• **What is required**:
Look through the listing below and write out exactly the lines from the line with "tiles it rebuilds (R163, log entry 95). -/" to the line with "let s1 := applyAll l tableRegs s", both included, and no others.
= = = = = = =
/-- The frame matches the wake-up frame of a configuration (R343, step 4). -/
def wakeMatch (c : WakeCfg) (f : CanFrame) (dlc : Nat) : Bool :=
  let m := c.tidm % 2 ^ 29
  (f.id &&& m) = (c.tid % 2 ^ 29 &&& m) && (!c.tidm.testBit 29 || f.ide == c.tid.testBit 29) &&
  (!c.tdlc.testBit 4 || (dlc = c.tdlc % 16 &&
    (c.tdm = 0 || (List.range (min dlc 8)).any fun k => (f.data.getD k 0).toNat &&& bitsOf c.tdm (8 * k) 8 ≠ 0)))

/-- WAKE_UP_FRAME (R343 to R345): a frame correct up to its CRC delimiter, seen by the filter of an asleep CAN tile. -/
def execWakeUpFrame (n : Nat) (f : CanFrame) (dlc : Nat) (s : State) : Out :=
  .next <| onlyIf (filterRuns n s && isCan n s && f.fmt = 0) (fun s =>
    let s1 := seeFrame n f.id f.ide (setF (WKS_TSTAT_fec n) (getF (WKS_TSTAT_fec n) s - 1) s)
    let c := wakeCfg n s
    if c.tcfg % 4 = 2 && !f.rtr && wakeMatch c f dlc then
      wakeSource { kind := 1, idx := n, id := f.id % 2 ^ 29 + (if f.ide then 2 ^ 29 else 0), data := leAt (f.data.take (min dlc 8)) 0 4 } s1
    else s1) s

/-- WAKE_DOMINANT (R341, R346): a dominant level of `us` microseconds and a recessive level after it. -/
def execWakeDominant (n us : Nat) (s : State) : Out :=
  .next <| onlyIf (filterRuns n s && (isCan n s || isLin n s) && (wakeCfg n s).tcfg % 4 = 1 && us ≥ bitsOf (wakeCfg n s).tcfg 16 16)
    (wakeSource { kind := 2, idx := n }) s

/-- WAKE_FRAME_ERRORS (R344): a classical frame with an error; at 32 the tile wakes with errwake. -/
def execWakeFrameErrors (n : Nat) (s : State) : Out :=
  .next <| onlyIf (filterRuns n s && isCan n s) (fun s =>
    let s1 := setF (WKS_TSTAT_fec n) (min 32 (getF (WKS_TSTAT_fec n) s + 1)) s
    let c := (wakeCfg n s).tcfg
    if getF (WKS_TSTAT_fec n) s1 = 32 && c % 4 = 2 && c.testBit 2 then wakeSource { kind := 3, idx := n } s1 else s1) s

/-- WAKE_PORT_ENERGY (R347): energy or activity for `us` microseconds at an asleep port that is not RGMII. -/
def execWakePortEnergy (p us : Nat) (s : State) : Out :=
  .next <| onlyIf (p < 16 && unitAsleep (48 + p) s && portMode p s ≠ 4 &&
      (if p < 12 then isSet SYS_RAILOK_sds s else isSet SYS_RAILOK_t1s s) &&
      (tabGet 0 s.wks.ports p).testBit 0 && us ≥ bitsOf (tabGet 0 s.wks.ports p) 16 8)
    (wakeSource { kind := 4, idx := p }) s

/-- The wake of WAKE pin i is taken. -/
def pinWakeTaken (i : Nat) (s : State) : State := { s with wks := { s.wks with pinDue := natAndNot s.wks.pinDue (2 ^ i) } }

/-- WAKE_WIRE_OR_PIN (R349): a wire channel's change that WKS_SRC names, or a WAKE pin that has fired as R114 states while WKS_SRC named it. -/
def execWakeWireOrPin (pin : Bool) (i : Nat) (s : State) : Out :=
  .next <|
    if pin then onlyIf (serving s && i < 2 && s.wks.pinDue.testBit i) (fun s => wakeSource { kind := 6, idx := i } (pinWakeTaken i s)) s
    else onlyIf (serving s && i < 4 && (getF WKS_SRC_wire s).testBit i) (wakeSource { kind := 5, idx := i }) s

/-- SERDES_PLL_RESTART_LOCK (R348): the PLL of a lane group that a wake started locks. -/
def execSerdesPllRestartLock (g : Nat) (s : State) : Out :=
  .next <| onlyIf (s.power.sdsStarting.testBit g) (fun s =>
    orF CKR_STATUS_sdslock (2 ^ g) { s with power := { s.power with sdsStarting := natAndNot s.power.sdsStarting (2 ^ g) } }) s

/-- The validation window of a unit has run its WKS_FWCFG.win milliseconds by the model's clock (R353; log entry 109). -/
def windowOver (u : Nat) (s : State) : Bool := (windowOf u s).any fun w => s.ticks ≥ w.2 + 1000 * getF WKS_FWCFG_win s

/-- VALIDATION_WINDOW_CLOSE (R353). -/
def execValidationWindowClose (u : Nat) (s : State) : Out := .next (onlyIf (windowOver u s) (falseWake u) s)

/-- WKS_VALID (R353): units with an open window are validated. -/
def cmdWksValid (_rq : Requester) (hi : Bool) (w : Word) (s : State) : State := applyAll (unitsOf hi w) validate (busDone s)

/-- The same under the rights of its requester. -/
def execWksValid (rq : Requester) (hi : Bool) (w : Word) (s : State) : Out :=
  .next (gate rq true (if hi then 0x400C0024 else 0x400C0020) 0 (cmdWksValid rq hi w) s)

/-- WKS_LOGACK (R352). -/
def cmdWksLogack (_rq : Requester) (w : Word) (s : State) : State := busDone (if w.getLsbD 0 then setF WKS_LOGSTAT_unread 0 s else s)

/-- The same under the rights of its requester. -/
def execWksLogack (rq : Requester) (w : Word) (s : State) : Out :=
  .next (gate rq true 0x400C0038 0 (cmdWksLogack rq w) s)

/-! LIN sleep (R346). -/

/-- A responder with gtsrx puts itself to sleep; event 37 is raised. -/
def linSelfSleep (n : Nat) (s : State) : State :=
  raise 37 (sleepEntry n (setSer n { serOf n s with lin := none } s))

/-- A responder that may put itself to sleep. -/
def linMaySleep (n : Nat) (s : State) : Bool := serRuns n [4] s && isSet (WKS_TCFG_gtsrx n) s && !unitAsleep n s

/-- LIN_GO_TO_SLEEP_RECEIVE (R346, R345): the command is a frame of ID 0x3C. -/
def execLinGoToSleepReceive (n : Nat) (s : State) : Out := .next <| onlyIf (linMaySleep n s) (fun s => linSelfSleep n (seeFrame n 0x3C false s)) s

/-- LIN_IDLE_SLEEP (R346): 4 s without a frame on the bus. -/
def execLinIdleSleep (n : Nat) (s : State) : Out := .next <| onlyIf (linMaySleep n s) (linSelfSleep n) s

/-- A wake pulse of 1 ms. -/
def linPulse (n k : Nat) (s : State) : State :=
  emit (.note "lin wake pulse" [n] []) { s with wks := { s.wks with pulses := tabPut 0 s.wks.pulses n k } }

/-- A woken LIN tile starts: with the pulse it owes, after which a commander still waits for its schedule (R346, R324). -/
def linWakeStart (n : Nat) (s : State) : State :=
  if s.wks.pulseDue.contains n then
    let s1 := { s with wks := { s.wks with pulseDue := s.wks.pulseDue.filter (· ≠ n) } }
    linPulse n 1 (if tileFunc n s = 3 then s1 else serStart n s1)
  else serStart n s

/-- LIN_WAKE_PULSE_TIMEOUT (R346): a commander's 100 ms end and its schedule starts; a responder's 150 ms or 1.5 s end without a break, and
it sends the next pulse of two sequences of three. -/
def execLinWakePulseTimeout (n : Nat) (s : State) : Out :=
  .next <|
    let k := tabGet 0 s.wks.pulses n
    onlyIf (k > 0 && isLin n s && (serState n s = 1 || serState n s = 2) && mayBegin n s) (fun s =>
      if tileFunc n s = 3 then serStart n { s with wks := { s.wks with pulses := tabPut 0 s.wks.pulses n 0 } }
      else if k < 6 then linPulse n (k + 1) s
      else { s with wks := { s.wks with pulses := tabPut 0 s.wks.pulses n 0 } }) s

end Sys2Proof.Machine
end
= = = = = = =
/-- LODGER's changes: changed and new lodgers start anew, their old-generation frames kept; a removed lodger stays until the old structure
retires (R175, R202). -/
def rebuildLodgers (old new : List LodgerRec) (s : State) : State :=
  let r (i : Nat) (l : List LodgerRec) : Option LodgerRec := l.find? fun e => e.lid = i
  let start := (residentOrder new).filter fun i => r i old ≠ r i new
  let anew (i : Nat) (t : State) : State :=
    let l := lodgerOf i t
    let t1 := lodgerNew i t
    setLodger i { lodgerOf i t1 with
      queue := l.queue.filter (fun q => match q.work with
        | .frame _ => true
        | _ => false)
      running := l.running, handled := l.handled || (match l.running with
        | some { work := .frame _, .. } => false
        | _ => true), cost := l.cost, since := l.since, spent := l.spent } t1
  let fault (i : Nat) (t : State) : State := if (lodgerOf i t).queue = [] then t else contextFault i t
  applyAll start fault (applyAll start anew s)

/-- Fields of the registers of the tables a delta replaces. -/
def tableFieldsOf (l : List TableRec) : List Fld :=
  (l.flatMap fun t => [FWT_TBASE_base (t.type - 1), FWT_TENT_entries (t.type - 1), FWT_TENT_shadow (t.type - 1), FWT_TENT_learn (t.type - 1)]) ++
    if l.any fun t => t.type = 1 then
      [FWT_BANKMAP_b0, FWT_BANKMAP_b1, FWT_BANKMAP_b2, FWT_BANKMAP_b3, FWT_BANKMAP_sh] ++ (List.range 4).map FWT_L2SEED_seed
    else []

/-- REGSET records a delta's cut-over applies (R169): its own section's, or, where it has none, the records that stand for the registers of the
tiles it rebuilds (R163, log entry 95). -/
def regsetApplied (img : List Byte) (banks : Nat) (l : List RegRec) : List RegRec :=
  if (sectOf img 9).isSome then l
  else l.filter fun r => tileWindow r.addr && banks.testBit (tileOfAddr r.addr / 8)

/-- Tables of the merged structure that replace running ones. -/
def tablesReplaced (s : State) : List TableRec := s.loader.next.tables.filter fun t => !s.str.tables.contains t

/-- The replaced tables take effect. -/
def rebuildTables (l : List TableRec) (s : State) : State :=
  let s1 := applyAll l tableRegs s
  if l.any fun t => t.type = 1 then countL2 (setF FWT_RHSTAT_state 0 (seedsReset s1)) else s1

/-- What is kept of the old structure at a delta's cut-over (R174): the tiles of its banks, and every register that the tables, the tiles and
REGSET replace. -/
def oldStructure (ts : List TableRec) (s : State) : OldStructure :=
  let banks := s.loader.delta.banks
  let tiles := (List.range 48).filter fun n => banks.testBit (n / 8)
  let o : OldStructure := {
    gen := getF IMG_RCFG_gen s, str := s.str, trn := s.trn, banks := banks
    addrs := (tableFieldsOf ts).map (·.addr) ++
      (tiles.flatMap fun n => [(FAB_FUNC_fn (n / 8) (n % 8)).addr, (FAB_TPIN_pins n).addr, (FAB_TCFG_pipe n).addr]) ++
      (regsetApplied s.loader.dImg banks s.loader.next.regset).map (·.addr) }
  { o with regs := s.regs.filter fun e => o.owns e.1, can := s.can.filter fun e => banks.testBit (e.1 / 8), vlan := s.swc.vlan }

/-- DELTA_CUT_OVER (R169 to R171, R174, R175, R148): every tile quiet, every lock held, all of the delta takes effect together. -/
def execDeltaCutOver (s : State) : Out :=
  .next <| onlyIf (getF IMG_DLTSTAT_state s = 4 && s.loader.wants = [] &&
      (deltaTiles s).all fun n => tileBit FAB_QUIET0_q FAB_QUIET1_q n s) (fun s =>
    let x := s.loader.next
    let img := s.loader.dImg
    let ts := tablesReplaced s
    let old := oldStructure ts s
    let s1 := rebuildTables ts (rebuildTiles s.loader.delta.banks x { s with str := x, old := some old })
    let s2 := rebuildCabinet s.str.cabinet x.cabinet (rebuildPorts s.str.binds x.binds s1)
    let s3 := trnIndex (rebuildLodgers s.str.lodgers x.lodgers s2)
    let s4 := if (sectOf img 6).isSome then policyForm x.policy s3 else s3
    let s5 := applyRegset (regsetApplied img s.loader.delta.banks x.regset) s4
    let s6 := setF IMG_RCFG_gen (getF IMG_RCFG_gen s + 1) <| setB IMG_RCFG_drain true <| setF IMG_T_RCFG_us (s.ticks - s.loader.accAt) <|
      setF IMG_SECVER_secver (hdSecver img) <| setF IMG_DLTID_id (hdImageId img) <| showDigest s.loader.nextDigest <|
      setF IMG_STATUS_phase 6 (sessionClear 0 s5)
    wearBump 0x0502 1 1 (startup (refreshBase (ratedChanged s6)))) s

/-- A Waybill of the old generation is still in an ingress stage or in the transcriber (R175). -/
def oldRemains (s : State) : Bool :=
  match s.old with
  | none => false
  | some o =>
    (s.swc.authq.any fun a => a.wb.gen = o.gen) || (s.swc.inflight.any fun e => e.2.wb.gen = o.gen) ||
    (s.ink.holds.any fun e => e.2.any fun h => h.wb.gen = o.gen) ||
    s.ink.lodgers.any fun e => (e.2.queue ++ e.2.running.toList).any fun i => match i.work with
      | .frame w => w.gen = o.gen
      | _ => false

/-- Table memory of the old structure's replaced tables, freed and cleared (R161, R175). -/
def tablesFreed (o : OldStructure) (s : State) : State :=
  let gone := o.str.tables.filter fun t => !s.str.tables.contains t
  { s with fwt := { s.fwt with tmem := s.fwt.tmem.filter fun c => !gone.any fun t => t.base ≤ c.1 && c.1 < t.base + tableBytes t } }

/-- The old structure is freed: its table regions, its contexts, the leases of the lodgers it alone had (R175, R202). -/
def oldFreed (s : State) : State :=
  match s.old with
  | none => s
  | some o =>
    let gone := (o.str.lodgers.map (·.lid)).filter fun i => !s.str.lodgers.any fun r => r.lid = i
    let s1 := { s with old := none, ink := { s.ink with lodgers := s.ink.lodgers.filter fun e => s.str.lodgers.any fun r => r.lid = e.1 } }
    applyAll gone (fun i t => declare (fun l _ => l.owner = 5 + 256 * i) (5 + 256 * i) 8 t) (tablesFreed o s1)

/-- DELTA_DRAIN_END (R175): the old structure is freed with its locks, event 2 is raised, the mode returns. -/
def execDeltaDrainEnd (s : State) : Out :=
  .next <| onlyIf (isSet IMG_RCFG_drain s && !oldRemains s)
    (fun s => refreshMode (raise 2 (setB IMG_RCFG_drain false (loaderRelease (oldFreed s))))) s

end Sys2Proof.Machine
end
= = = = = = =
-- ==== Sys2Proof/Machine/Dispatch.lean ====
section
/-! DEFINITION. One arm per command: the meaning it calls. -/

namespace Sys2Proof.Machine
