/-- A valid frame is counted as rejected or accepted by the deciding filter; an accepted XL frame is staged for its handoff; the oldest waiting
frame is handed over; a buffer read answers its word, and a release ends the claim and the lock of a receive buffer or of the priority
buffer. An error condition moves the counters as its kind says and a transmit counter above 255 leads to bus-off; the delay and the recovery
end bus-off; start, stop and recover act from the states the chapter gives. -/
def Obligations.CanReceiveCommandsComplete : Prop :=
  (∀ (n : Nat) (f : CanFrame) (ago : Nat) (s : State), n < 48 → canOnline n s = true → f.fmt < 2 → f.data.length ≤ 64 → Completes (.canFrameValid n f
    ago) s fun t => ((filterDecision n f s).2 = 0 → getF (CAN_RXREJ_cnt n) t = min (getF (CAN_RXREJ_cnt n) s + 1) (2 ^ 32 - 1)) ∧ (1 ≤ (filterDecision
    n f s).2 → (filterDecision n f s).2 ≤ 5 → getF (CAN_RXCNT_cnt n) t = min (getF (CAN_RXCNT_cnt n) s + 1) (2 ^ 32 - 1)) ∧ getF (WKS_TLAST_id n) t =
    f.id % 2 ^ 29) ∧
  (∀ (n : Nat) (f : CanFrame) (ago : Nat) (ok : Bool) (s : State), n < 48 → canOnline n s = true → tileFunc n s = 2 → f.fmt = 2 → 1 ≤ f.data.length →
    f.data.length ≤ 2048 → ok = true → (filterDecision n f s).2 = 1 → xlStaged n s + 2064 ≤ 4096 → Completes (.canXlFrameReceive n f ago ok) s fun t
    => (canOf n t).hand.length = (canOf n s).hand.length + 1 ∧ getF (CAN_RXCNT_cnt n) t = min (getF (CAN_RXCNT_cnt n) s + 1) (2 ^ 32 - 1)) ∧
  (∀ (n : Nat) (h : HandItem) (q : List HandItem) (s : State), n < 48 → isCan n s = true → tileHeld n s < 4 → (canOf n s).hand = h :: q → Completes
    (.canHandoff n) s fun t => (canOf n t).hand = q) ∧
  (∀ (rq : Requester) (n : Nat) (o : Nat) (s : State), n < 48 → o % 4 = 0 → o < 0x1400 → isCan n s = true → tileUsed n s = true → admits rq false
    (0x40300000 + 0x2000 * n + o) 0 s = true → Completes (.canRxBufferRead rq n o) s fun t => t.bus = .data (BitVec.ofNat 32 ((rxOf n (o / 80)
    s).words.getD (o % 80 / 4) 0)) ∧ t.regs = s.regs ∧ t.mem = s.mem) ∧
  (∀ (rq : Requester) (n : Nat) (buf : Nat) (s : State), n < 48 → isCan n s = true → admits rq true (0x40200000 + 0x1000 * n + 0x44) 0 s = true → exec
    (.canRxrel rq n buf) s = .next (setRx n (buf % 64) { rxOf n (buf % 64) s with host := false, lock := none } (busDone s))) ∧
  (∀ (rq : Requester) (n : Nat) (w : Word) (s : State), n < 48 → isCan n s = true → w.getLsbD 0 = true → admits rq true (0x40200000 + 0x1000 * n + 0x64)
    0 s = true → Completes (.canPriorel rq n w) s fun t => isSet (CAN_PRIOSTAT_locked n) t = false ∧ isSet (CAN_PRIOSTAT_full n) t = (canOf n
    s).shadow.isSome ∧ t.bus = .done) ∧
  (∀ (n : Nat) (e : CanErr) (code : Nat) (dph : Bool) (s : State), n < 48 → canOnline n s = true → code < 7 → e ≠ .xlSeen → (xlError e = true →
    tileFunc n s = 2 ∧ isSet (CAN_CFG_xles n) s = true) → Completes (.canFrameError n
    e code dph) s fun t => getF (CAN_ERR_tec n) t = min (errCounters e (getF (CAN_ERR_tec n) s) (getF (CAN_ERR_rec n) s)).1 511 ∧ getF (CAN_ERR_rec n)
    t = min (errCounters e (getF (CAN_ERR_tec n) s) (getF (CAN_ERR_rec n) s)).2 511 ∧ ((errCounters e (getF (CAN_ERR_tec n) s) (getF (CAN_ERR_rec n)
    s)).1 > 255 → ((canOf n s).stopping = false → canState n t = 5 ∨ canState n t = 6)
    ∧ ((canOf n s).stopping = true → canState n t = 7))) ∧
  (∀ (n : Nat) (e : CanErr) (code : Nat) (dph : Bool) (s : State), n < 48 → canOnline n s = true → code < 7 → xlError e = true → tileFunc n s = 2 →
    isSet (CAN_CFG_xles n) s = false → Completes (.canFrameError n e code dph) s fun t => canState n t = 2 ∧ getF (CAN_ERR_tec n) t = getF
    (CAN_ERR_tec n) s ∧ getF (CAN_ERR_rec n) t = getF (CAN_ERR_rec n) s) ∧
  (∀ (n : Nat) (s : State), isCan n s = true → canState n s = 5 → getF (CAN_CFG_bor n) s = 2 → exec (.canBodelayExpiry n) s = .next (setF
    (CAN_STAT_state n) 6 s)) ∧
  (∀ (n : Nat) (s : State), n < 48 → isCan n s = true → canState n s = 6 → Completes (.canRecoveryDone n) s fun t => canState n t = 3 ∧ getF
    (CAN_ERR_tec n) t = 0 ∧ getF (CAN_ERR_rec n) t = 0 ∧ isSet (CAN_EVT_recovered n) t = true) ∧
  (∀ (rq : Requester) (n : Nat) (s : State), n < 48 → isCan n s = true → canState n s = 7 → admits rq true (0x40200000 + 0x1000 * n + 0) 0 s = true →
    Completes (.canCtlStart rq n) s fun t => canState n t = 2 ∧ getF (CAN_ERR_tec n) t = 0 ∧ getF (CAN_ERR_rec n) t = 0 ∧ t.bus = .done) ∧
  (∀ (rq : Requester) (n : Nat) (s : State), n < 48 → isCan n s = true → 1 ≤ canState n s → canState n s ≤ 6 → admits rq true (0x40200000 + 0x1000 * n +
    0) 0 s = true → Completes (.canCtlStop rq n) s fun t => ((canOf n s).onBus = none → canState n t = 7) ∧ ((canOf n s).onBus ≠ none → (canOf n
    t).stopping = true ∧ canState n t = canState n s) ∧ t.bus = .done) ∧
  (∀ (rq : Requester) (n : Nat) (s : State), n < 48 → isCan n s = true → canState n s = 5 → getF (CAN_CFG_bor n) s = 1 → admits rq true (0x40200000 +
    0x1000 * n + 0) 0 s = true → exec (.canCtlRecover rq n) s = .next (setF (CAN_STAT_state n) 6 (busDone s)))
= = = = = = =
• **Response**:
tiles it rebuilds (R163, log entry 95). -/
def regsetApplied (img : List Byte) (banks : Nat) (l : List RegRec) : List RegRec :=
  if (sectOf img 9).isSome then l
  else l.filter fun r => tileWindow r.addr && banks.testBit (tileOfAddr r.addr / 8)

/-- Tables of the merged structure that replace running ones. -/
def tablesReplaced (s : State) : List TableRec := s.loader.next.tables.filter fun t => !s.str.tables.contains t

/-- The replaced tables take effect. -/
def rebuildTables (l : List TableRec) (s : State) : State :=
  let s1 := applyAll l tableRegs s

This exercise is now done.